▸ ASSIGNMENT: When you reach the line containing "s).flash = s.flash := rfl" in the entries below, start writing out each line exactly, and stop after the line containing "s).ear = s.ear := rfl".

Saved data entries:
▬▬▬
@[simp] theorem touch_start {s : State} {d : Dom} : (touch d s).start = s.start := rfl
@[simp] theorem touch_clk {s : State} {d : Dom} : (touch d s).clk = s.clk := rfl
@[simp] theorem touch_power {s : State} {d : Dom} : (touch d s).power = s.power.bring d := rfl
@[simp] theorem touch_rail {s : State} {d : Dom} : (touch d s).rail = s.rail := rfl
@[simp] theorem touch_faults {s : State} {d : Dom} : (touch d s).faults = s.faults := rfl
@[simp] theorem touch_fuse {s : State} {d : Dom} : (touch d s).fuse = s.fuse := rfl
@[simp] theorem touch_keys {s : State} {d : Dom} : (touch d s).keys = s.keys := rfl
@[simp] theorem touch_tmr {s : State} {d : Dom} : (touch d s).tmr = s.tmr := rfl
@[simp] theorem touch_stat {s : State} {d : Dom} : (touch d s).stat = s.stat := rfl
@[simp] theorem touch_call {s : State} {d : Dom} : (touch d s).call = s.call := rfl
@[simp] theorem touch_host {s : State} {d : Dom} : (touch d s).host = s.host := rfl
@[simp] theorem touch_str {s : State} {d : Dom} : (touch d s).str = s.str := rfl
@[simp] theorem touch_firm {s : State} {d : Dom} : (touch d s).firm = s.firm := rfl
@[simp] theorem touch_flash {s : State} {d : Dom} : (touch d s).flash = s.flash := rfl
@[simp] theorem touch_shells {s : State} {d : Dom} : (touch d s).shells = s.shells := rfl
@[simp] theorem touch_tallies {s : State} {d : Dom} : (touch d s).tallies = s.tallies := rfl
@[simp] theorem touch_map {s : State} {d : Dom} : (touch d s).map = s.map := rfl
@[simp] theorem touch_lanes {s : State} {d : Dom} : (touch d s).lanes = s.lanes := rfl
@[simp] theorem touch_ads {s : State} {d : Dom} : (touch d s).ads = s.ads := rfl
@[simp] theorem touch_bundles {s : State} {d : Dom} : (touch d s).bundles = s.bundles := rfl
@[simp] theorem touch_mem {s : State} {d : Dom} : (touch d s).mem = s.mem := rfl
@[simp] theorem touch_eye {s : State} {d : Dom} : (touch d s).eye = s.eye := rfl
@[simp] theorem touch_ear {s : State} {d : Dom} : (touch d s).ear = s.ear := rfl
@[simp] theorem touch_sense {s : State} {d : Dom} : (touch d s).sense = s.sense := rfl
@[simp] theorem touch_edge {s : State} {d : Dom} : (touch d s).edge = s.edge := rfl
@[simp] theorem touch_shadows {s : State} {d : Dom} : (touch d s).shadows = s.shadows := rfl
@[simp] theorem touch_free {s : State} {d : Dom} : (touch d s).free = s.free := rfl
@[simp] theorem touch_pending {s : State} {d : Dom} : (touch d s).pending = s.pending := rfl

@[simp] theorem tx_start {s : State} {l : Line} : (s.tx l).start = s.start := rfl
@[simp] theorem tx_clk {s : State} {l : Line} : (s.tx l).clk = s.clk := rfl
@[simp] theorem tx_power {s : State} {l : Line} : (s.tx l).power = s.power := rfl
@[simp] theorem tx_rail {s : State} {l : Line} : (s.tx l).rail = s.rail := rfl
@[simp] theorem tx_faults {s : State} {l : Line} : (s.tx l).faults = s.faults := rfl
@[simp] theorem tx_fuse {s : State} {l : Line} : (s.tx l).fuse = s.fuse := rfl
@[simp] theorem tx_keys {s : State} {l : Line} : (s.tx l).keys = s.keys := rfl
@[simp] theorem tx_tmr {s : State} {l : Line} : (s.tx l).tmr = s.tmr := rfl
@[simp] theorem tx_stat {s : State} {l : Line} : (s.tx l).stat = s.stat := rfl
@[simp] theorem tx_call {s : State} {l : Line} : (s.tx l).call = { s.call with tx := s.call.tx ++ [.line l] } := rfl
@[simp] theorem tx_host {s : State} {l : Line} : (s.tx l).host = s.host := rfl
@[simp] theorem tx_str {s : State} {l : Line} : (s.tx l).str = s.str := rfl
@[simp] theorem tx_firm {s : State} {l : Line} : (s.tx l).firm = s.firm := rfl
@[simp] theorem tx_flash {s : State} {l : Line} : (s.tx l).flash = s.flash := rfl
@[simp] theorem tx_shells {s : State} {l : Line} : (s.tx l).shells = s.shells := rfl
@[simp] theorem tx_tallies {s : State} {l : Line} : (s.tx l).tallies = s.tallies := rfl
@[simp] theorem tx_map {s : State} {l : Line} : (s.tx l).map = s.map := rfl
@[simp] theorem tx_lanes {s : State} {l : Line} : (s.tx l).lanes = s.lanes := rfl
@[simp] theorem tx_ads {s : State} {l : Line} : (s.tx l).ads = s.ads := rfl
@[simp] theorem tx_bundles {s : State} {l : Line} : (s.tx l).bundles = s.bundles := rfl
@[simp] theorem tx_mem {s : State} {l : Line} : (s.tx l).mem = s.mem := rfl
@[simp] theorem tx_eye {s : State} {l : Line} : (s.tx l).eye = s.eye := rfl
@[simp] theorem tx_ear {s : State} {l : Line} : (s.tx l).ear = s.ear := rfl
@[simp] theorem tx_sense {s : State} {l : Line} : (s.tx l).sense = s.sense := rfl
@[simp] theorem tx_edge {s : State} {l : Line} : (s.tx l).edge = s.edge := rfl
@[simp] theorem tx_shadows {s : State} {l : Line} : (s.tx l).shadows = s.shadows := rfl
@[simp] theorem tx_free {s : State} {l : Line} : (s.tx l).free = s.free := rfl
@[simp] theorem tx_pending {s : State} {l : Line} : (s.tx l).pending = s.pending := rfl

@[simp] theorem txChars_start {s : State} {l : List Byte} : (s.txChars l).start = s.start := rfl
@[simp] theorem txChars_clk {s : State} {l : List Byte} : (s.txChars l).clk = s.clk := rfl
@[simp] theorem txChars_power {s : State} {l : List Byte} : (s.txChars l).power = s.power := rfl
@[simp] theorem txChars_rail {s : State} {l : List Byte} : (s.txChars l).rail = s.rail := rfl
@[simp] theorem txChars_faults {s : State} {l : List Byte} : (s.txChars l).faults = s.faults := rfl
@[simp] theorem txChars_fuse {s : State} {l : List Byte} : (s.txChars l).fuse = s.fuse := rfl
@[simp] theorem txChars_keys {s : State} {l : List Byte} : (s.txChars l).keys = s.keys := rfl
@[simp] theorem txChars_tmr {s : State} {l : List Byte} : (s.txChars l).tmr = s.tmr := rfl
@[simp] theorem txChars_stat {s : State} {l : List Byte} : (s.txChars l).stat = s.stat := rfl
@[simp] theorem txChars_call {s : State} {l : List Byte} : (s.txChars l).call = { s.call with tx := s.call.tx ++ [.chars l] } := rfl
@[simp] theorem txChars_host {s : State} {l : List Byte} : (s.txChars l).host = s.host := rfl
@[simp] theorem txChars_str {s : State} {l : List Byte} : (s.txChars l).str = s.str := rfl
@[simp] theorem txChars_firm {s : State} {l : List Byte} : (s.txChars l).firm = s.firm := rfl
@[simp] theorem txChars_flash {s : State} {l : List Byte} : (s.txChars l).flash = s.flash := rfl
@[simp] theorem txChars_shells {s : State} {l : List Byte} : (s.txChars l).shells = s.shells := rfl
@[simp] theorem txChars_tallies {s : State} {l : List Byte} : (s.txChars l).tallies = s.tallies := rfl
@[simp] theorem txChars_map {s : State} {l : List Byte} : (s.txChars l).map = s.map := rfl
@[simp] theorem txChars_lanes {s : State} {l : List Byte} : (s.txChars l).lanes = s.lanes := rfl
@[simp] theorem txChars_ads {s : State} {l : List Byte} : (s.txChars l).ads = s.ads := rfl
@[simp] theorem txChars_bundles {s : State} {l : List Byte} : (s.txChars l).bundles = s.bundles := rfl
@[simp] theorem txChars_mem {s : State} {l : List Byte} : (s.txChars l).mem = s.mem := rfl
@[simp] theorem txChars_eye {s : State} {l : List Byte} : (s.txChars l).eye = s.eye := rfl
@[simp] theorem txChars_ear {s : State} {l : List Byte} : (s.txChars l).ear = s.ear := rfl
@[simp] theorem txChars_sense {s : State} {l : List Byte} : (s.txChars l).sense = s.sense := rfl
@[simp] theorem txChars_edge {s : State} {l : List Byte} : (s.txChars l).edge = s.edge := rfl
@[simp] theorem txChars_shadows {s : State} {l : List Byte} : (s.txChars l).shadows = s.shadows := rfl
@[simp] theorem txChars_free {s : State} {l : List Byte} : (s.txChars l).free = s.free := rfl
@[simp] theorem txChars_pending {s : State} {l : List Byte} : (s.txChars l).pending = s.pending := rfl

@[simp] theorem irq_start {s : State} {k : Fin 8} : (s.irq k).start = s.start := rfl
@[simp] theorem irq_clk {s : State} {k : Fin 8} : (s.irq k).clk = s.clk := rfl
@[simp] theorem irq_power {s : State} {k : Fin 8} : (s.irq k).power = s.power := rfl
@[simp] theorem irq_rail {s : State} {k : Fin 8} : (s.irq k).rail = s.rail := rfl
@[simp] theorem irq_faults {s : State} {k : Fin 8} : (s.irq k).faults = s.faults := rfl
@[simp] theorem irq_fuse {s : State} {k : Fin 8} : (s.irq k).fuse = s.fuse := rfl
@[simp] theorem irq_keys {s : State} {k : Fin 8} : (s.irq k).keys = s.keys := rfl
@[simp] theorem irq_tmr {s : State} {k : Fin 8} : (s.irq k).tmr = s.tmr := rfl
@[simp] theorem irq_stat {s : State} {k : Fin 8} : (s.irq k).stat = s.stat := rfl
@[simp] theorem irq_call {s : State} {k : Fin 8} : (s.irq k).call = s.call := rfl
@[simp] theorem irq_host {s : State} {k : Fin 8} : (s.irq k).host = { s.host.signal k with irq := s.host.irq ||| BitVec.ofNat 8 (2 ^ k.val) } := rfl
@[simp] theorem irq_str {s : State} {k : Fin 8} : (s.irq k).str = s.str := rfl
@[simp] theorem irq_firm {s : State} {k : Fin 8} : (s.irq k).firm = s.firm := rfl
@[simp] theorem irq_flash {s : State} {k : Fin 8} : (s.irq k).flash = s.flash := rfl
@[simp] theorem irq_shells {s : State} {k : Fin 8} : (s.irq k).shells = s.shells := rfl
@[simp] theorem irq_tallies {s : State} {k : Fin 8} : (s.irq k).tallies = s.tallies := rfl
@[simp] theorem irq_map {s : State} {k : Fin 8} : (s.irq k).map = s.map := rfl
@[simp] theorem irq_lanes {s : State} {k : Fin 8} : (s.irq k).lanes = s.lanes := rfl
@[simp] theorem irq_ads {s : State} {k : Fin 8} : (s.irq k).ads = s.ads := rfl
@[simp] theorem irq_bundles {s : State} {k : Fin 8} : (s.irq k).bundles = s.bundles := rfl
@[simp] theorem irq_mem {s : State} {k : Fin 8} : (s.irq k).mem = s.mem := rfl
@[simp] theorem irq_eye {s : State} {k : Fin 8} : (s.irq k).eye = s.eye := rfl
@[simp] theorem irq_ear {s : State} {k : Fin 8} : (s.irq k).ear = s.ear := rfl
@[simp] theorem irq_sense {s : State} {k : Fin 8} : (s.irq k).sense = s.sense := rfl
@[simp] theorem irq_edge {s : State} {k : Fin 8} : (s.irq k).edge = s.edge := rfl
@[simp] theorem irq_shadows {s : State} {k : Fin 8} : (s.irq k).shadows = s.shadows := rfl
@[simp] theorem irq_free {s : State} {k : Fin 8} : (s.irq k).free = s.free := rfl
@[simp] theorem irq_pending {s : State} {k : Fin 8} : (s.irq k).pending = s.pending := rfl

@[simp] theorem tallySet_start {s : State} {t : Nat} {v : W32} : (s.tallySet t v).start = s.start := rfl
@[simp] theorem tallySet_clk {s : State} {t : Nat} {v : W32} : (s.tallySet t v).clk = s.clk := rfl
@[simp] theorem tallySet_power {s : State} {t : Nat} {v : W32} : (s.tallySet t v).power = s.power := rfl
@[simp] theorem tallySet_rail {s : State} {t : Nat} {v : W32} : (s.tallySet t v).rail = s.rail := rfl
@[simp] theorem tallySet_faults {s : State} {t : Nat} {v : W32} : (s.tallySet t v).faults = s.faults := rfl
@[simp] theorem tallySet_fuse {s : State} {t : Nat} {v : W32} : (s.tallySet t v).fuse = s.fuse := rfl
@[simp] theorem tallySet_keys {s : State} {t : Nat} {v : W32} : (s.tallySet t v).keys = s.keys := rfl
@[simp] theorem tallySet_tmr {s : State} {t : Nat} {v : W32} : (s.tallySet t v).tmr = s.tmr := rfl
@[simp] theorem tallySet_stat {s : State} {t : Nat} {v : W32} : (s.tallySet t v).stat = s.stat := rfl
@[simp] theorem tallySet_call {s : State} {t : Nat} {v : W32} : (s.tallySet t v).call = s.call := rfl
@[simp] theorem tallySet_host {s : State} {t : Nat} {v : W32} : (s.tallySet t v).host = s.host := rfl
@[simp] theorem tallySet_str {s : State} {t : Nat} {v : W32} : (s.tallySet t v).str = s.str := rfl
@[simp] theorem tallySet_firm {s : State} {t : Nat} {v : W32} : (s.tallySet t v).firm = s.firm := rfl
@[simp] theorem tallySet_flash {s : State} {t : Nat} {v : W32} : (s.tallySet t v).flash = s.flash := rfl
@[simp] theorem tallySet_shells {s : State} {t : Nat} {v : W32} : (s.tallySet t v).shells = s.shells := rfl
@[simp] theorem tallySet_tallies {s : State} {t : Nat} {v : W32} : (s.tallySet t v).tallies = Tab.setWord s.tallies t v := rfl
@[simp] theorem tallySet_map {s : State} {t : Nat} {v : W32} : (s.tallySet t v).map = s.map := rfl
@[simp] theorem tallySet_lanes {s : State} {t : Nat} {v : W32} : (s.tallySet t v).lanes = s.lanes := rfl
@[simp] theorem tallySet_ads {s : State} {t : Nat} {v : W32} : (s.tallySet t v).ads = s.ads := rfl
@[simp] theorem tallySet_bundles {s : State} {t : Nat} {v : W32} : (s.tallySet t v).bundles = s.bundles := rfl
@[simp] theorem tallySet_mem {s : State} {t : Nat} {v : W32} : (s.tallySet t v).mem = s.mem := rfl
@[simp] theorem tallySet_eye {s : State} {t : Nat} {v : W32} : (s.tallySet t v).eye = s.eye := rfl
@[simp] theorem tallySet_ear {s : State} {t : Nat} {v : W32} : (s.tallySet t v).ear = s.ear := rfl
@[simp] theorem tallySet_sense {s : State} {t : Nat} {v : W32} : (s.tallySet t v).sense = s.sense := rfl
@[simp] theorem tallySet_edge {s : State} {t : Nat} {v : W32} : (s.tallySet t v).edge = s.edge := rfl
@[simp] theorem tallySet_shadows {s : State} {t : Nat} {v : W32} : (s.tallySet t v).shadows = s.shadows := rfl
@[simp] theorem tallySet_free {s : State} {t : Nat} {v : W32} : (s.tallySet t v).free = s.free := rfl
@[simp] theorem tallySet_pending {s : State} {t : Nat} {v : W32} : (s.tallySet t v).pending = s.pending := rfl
▬▬▬
▸ RESULT OF THE EXERCISE:
@[simp] theorem touch_flash {s : State} {d : Dom} : (touch d s).flash = s.flash := rfl
@[simp] theorem touch_shells {s : State} {d : Dom} : (touch d s).shells = s.shells := rfl
@[simp] theorem touch_tallies {s : State} {d : Dom} : (touch d s).tallies = s.tallies := rfl
@[simp] theorem touch_map {s : State} {d : Dom} : (touch d s).map = s.map := rfl
@[simp] theorem touch_lanes {s : State} {d : Dom} : (touch d s).lanes = s.lanes := rfl
@[simp] theorem touch_ads {s : State} {d : Dom} : (touch d s).ads = s.ads := rfl
@[simp] theorem touch_bundles {s : State} {d : Dom} : (touch d s).bundles = s.bundles := rfl
@[simp] theorem touch_mem {s : State} {d : Dom} : (touch d s).mem = s.mem := rfl
@[simp] theorem touch_eye {s : State} {d : Dom} : (touch d s).eye = s.eye := rfl
@[simp] theorem touch_ear {s : State} {d : Dom} : (touch d s).ear = s.ear := rfl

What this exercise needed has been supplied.